6. The plasma etching apparatus of claim 1, further comprising:

a second radio frequency power supply unit configured to apply a second radio frequency power for attracting ions in the plasma onto the substrate on the lower electrode.

7. The plasma etching apparatus of claim 2, further comprising:

a second radio frequency power supply unit configured to apply a second radio frequency power for attracting ions in the plasma onto the substrate on the lower electrode.

8. The plasma etching apparatus of claim 4, further comprising:

a second radio frequency power supply unit configured to apply a second radio frequency power for attracting ions in the plasma onto the substrate on the lower electrode.

9. A plasma etching method for etching at least an organic film on the substrate by using the plasma etching apparatus of claim 1,

wherein, in a process of etching the organic film, a negative DC voltage having an absolute value larger than that of a self-bias voltage generated on the lower electrode is applied to the focus ring.

10. A plasma etching method for etching at least an organic film on the substrate by using the plasma etching apparatus of claim 2,

wherein, in a process of etching the organic film, a negative DC voltage having an absolute value larger than that of a self-bias voltage generated on the lower electrode is applied to the focus ring.

11. A plasma etching method for etching at least an organic film on the substrate by using the plasma etching apparatus of claim 4,

wherein, in a process of etching the organic film, a negative DC voltage having an absolute value larger than that of a self-bias voltage generated on the lower electrode is applied to the focus ring.

12. The plasma etching method of claim 9, wherein the absolute value of the DC voltage is determined to reduce a difference between an etching rate of a substrate central portion on the substrate and that of a substrate edge portion on the substrate.

13. The plasma etching method of claim 9, wherein the processing gas is free of an inert gas.

14. The plasma etching method of claim 9, wherein the organic film is a carbon film and the processing gas is an O2 gas.

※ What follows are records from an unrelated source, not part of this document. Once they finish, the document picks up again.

-- ==== Sys2Proof/Machine/Arith.lean ====
section
/-! DEFINITION. The arithmetic instruction ADD (spec/41_arithmetic.md R67). It runs after the advance of R59. -/

namespace Sys2Proof.Machine

/-- ADD Vx, Vy (R67): both sources are read before any write; the sum goes to `V[x]`, then the carry to VF, so with
`x = 0xF` the carry is what stays (log 8). -/
def execAdd (x y : RegIx) (s : State) : Result :=
  let p := s.regOperand x
  let q := s.regOperand y
  .next ((s.writeV x (add8Sum p q)).setVF (add8Carry p q))

end Sys2Proof.Machine
end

15. The plasma etching method of claim 9, wherein a processing target film is formed on the substrate in addition to the organic film, and no DC voltage is applied to the focus ring in an etching process of the processing target film.

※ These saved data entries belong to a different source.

theorem State.nextInstr_eq_none_of_illegal {s : State} {w : Word} {c : IllegalClass} (hf : s.fetch s.pc = some w)
    (hd : decodeWord w = .error c) : s.nextInstr = none := by
  simp [State.nextInstr, hf, hd]

/-- A step with no instruction to dispatch faults (R72, R75); one with an instruction faults by the stack check alone, which only
CALL and RET have (R73, R74). -/
theorem State.stepFaults_iff (s : State) :
    s.stepFaults ↔ s.nextInstr = none ∨ (∃ nnn, s.nextInstr = some (.call nnn) ∧ s.SP.val = 16) ∨
      (s.nextInstr = some .ret ∧ s.SP.val = 0) := by
  have outside : s.pc.toNat + 1 ≥ 4096 → s.nextInstr = none := fun h =>
    State.nextInstr_eq_none_of_fetch ((s.fetch_eq_none_iff s.pc).mpr h)
  constructor
  · rintro (h | ⟨-, h⟩ | h)
    · exact .inl (outside h)
    · exact .inl h
    · exact .inr h
  · rintro (h | h)
    · rcases Nat.lt_or_ge (s.pc.toNat + 1) 4096 with hpc | hpc
      · exact .inr (.inl ⟨hpc, h⟩)
      · exact .inl hpc
    · exact .inr (.inr h)

theorem State.not_stepFaults_of_halt {s : State} (h : s.nextInstr = some .halt) : ¬ s.stepFaults := by
  simp [State.stepFaults_iff, h]

/-! ## What a step does to `status` (R26) -/

/-- A step in RUNNING ends HALTED by HALT, FAULTED by a fault condition, and RUNNING in every other case. -/
theorem step_status_cases {s t : State} (hs : s.status = .running) (ht : step s = .next t) :
    (s.nextInstr = some .halt ∧ t.status = .halted) ∨
    (s.stepFaults ∧ t.status = .faulted) ∨
    (s.nextInstr ≠ some .halt ∧ ¬ s.stepFaults ∧ t.status = .running) := by
  rcases step_cases hs with ⟨hf, e⟩ | ⟨w, c, hf, hd, e⟩ | ⟨w, i, -, -, hi, e⟩ <;> rw [e] at ht
  · cases ht
    exact .inr (.inl ⟨s.stepFaults_iff.mpr (.inl (State.nextInstr_eq_none_of_fetch hf)), rfl⟩)
  · cases ht
    exact .inr (.inl ⟨s.stepFaults_iff.mpr (.inl (State.nextInstr_eq_none_of_illegal hf hd)), rfl⟩)
  · cases i with
    | halt =>
      cases ht
      exact .inl ⟨hi, rfl⟩
    | ret =>
      rcases execRet_cases s.advance with ⟨hSP, e⟩ | ⟨k, hk, e⟩ <;> cases e.symm.trans ht
      · exact .inr (.inl ⟨s.stepFaults_iff.mpr (.inr (.inr ⟨hi, hSP⟩)), rfl⟩)
      · have hSP : s.SP.val ≠ 0 := fun h => Nat.succ_ne_zero k.val (hk.trans h)
        exact .inr (.inr ⟨by simp [hi], by simpa [State.stepFaults_iff, hi] using hSP, hs⟩)
    | call nnn =>
      rcases execCall_cases nnn s.advance with ⟨hSP, e⟩ | ⟨hlt, e⟩ <;> cases e.symm.trans ht
      · exact .inr (.inl ⟨s.stepFaults_iff.mpr (.inr (.inl ⟨nnn, hi, hSP⟩)), rfl⟩)
      · have hSP : s.SP.val ≠ 16 := Nat.ne_of_lt hlt
        exact .inr (.inr ⟨by simp [hi], by simpa [State.stepFaults_iff, hi] using hSP, hs⟩)
    | add x y =>
      cases (execAdd_eq x y s.advance).symm.trans ht
      exact .inr (.inr ⟨by simp [hi], by simp [State.stepFaults_iff, hi], hs⟩)

/-- A step in HALTED or FAULTED leaves `status` as it is (R57). -/
theorem step_status_of_stopped {s t : State} (hs : s.stopped) (ht : step s = .next t) : t.status = s.status := by
  cases (step_of_stopped hs).symm.trans ht
  rfl

/-! ## What a host action does to `status` (R26, R89) -/

/-- No load writes `status`, in either phase. -/
theorem System.act_load_status {sys sys' : System} {act : HostAction} (hreset : act ≠ .reset) (hstep : act ≠ .step)
    (h : sys.act act = .next sys') : sys'.state.status = sys.state.status := by
  obtain ⟨s, phase⟩ := sys
  cases act with
  | reset => exact absurd rfl hreset
  | step => exact absurd rfl hstep
  | loadReg i v => cases phase <;> cases h <;> rfl
  | loadPc v => cases phase <;> cases h <;> rfl
  | loadMem a b =>
    cases phase with
    | run => cases h
    | load =>
      simp only [System.act, hostLoadMem] at h
      split at h <;> cases h
      rfl

/-- Only a reset takes a stopped block out of its run state: a step leaves the block as it is (R57), and no load writes
`status`. -/
theorem System.act_status_of_stopped {sys sys' : System} {act : HostAction} (hreset : act ≠ .reset)
    (hs : sys.state.stopped) (h : sys.act act = .next sys') : sys'.state.status = sys.state.status := by
  by_cases hstep : act = .step
  · subst hstep
    cases (System.act_step_of_next (step_of_stopped hs)).symm.trans h
    rfl
  · exact System.act_load_status hreset hstep h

16. The plasma etching method of claim 9, wherein a specified DC voltage is selectively applied to the upper electrode depending on processing conditions.

17. The plasma etching method of claim 9, wherein a second radio frequency power for attracting ions in plasma onto the substrate is applied to the lower electrode.

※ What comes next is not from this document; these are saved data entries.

-- ==== Sys2Proof/Syntax.lean ====
section
/-! DEFINITION. The syntax of the machine: the fields of an instruction word sequence (R26, R29, R33, R37), the
arguments of the machine's events, and Instr, with one constructor for each row of the table of operations and
events. A program instruction carries the fields of its words; an event carries the names of what it happens to. -/

namespace Sys2Proof

/-- The fields of an instruction, all but OP (R26, R29, R37, R33). Fields of absent words hold the values of R43. -/
structure Fields where
  /-- X: the instruction names s-registers in D and A (R27). -/
  x : Bool
  /-- A, source A. -/
  a : BitVec 8
  /-- D, destination or data source. -/
  d : BitVec 8
  /-- YLD (R51). -/
  yld : Bool
  /-- STALL (R45). -/
  stall : BitVec 3
  /-- LEN, the length code (R23). -/
  len : BitVec 2
  /-- SUB (R31). -/
  sub : BitVec 8
  /-- PR.NEG (R29). -/
  neg : Bool
  /-- PR.NUM (R29). -/
  pnum : BitVec 3
  /-- C: operand specifier or memory control field (R29, R35). -/
  c : BitVec 10
  /-- B: operand specifier (R29). -/
  b : BitVec 10
  /-- Word 2: modifier word of an M-opcode, immediate of an I-opcode (R37). -/
  w2 : W32
  /-- The trailing literal (R33). -/
  lit : W64
deriving DecidableEq, Repr

/-- An executor of a group: its pilot, or the strand of an index (R143, R326). -/
inductive Who where
  | pilot
  | strand (k : Nat)
deriving DecidableEq, Repr

/-- One executor of the device, named by the model's number of its group. -/
structure ThreadId where
  gid : Nat
  who : Who
deriving DecidableEq, Repr

/-- Who issues a context command (R100): a function's driver (0 is the physical function) or the management processor. -/
inductive Commander where
  | func (v : Nat)
  | management
deriving DecidableEq, Repr

/-- The engines of a core, with the unit numbers of R373 and R459. -/
inductive Engine where
  | matrix
  | copy
  | reckoner
deriving DecidableEq, Repr

/-- A page of BAR0 (R451). -/
inductive HostPage where
  | function
  | control
  | trigger (slot : Nat)
  | context (slot : Nat)
  | queue (slot q : Nat)
  /-- A queue's page as the management processor reaches it, for which PRIV is writable (R118). -/
  | managed (ctx q : Nat)
deriving DecidableEq, Repr

/-- A part that can be fenced (R501). -/
inductive Part where
  /-- a logical core; in the fence list, a physical one -/
  | core (n : Nat)
  /-- a physical core, which may carry no logical number -/
  | spare (n : Nat)
  | slice (n : Nat)
  | lane (port n : Nat)
  /-- a stack, with the 16-byte units of its failing frames, and the page-table leaves that map them -/
  | stack (n : Nat) (units leaves : List Nat)
deriving DecidableEq, Repr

18. A computer readable storage medium that stores a computer executable control program, wherein, when executed, the control program controls the plasma etching apparatus to carry out the plasma etching method of claim 9.

19. A computer readable storage medium that stores a computer executable control program, wherein, when executed, the control program controls the plasma etching apparatus to carry out the plasma etching method of claim 10.

20. A computer readable storage medium that stores a computer executable control program, wherein, when executed, the control program controls the plasma etching apparatus to carry out the plasma etching method of claim 11.